Think about what Netflix has been doing. They started out as a subscription service providing a wide variety of video content – a much bigger variety than any video rental place could. On that basis, they turned themselves into a huge business that drove the nail into the coffin of Blockbuster and the like – and a subscription business, the best kind of business, where you collect money directly from customers whether they ultimately use the service a lot or a little. But they always knew that the physical delivery mechanism of DVDs wasn’t the future; the future was digital streaming. And that put them at the mercy of the owners of the content, who might prefer to capture the bulk of the revenue themselves – or to create competing services.

So Netflix needed its own content, and, with “House of Cards,” “Orange Is The New Black,” etc., has started creating it. Even if that content is great, it still won’t be reason enough to subscribe to Netflix – not if that’s all you get. But if you get a wide variety of third-party content, plus a good interface, plus you get a handful of shows that you can only see by subscribing to Netflix – well, now there’s a reason to subscribe, either instead of or in addition to other services. And once you have a loyal subscriber base, you are in a stronger position to negotiate with third-party content providers – you don’t just need their content; they need your customers.

I don’t want to get hung up on the details of this – whether you monetize subscribers by selling subscriptions or by selling access to advertisers; whether a subscription means some content sits behind a paywall or whether it means some services are unavailable – because those questions aren’t the heart of the matter. The heart of the matter is how you think about the place of journalism – real journalism – within the context of a larger digital business.
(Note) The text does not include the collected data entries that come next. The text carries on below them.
-- ==== Sys2Proof/Syntax.lean ====
section
/-! DEFINITION. The commands the block takes, one constructor per row of the opcode table. -/

namespace Sys2Proof

open Machine (Requester Page)
open Machine
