-- ==== Sys2Proof/Machine/Mem.lean ====
section
/-! DEFINITION. The external memory controller: the address map, port queues, row disturbance, errors, migration, refresh and
self-refresh ("External memory controller"). -/

namespace Sys2Proof.Machine

/-! Address map (R337, R338) -/

/-- Whether a number has an odd count of bits set below `n`. -/
def oddBits (v : Nat) : Nat → Bool
  | 0 => false
  | n + 1 => xor (v / 2 ^ n % 2 == 1) (oddBits v n)

/-- Output k of a map (R337). -/
def AddrMap.out (m : AddrMap) (a k : Nat) : Nat := (oddBits (a &&& m.masks.getD k 0) 40).toNat

/-- A run of address bits. -/
def run (a pos len : Nat) : Nat := a / 2 ^ pos % 2 ^ len

/-- The DRAM location of a device address: its rank is the logical one (R337). -/
def AddrMap.locOf (m : AddrMap) (a : Nat) : Loc :=
  let ch := m.out a 0 + 2 * m.out a 1 + 4 * m.out a 2
  { sub := 2 * ch + m.out a 3
    rank := run a m.rankPos m.k
    bank := (m.out a 4 + 2 * m.out a 5 + 4 * m.out a 6) * 4 + m.out a 7 + 2 * m.out a 8
    row := run a m.rowPos m.r
    col := run a 6 2 + 4 * run a m.colPos (m.c - 2) }

/-- Bits of the map: A (R337). -/
def AddrMap.width (m : AddrMap) : Nat := 15 + m.c + m.r + m.k

/-- The lowest set bit of a mask, 64 for none. -/
def lowBit (v : Nat) : Nat := ((List.range 40).find? fun i => v / 2 ^ i % 2 == 1).getD 64

/-- The nine outputs of a location, in the order of R337. -/
def Loc.outs (l : Loc) : List Nat :=
  [l.sub / 2 % 2, l.sub / 4 % 2, l.sub / 8 % 2, l.sub % 2, l.bank / 4 % 2, l.bank / 8 % 2, l.bank / 16 % 2, l.bank % 2, l.bank / 2 % 2]

/-- The device address of a location: the runs, then each base bit as its output asks. -/
def AddrMap.addrOf (m : AddrMap) (l : Loc) : Nat :=
  let a := l.col % 4 * 64 + l.col / 4 * 2 ^ m.colPos + l.row * 2 ^ m.rowPos + (if m.k = 0 then 0 else l.rank * 2 ^ m.rankPos)
  (m.masks.zip l.outs).foldl (fun x y => if (oddBits (a &&& y.1) 40).toNat = y.2 then x else x + 2 ^ lowBit y.1) a

/-- The positions of the runs. -/
def AddrMap.runs (m : AddrMap) : List (Nat × Nat) :=
  [(m.colPos, m.c - 2), (m.rowPos, m.r)] ++ if m.k = 0 then [] else [(m.rankPos, m.k)]

/-- A bit lies inside a run. -/
def AddrMap.inRun (m : AddrMap) (b : Nat) : Bool := m.runs.any fun x => decide (x.1 ≤ b ∧ b < x.1 + x.2)

/-- No two runs overlap. -/
def runsApart : List (Nat × Nat) → Bool
  | [] => true
  | x :: r => (r.all fun y => decide (x.1 + x.2 ≤ y.1 ∨ y.1 + y.2 ≤ x.1)) && runsApart r

/-- The numbers of a list differ. -/
def allDiffer : List Nat → Bool
  | [] => true
  | x :: r => !r.contains x && allDiffer r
If The Washington Post treated its own newsroom as a premium product  to be bundled with a larger package of services that mostly re-purpose third-party-generated content – and long-form investigative journalism in particular is a perfect example of a premium product that is very hard to sell on its own, but which considerably enhances the value of a more comprehensive bundled product – then its scope could be much, much larger than it could ever be on its own. Larger, and more truly national, in fact, than The New York Times is (and the Times has already gone some way in the “parallel internet” direction, but relying on its own prodigious capacity to generate content). And the Post has a sufficiently powerful brand – still – that its determination of what content is worth investing time in would be more trusted right out of the gate than, say, these guys. (And those are the guys who just bought Newsweek.)

Jeff Bezos, meanwhile, has just the right experience from his work building Amazon, just the right orientation about balancing the competing goals of quantity and quality while advancing both, and the patience to work for the long term to make a reinvention of this sort work. Amazon, of course, didn’t buy the Post, but it would be bizarre if the paper didn’t benefit from Bezos’s experience in creating communities, data-mining customer behavior, integrating third-party providers into a single digital delivery platform – all of which will be essential if the Post is to be reinvented as something more than a newspaper.

My own personal hope is that Bezos becomes the first internet media mogul to actually downstream revenue to third-party content providers. I’m sure it wouldn’t be much, but even establishing the principal would be huge. And the opportunity to capture a huge portion of the high-value journalistic internet is enormous. Who wouldn’t rather optimize their blog to integrate with the Washington Post‘s engine than try to sell enough banner ads to keep the lights on? And once that process has begun, the “parallel internet” starts working better than the real thing.

I’m not a techno-utopian – far from it. But if you care about newspapers – or, more correctly, about journalism – then you have to know that the industry isn’t going to be saved by someone who loves newspapers. Nor it is going to be saved by someone who is very focused on the short-term bottom line. I don’t know if it can be saved by Jeff Bezos, but he’s a better horse to bet on than most.

And Jeff, if you’re interested in talking further, I’m usually available for lunch.